>>>

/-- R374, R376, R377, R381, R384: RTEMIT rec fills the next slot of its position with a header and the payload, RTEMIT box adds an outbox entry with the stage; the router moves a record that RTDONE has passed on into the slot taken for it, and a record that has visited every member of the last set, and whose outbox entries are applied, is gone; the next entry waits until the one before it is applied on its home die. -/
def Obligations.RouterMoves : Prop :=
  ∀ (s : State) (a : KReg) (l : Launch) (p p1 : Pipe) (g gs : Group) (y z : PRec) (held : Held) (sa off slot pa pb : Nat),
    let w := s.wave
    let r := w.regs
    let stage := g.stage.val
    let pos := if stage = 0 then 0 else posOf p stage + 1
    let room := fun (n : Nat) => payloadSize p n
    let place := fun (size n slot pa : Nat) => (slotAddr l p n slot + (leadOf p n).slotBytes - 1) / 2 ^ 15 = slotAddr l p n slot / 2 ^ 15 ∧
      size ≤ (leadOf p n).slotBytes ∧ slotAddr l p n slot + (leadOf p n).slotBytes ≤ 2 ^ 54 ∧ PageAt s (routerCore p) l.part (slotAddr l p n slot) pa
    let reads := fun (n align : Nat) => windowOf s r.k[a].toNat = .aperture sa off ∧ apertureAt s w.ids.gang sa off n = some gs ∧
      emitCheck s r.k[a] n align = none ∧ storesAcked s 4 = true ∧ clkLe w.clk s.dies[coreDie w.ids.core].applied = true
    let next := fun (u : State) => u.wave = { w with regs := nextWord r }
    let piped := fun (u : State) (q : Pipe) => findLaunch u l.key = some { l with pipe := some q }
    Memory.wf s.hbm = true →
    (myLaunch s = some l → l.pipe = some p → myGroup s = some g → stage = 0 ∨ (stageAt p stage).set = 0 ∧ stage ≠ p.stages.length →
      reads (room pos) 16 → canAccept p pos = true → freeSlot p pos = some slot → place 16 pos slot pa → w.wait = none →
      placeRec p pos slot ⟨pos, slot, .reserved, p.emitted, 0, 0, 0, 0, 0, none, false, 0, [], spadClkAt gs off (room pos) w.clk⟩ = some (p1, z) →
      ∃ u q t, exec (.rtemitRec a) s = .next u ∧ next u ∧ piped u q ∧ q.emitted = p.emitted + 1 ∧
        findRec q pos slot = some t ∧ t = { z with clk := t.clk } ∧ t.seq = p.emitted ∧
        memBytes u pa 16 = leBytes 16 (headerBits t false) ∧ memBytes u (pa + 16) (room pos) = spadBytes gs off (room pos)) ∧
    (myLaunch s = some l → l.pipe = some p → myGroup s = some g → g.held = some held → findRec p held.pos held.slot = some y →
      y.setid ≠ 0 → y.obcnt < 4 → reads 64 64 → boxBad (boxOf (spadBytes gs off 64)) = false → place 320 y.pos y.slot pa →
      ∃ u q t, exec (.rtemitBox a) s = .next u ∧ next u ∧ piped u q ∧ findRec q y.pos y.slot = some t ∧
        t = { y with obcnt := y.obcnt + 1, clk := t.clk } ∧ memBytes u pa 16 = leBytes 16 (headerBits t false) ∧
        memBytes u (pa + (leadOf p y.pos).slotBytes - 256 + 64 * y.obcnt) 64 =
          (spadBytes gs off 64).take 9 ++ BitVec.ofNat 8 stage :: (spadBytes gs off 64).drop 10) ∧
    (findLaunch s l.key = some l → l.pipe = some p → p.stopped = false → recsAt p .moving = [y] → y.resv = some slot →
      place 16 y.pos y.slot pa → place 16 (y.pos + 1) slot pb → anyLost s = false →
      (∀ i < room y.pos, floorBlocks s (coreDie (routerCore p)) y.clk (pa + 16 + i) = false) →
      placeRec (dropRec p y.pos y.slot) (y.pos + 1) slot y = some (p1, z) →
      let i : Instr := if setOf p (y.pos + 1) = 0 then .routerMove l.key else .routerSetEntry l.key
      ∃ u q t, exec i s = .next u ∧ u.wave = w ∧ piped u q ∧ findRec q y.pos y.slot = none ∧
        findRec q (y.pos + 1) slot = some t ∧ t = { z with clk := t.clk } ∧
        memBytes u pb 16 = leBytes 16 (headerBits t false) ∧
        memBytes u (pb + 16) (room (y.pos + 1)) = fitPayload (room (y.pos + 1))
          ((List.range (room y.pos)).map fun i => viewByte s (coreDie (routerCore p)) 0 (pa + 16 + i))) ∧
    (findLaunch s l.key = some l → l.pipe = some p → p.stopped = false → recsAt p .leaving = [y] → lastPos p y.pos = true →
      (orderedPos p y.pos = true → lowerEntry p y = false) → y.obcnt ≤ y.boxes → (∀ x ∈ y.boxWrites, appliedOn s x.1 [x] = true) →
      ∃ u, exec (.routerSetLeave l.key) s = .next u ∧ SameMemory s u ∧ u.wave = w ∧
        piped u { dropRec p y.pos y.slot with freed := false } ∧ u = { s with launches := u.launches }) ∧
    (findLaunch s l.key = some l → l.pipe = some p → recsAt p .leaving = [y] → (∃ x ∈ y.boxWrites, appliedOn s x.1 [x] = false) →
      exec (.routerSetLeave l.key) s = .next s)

<<<

_PROBLEM TO WORK ON:_ Starting at the line with "Memory.wf s.hbm = true →" and ending at the line with "reads (room pos)", print each line of the listing above exactly, with no other lines.

_TASK RESPONSE:_
    Memory.wf s.hbm = true →
    (myLaunch s = some l → l.pipe = some p → myGroup s = some g → stage = 0 ∨ (stageAt p stage).set = 0 ∧ stage ≠ p.stages.length →
      reads (room pos) 16 → canAccept p pos = true → freeSlot p pos = some slot → place 16 pos slot pa → w.wait = none →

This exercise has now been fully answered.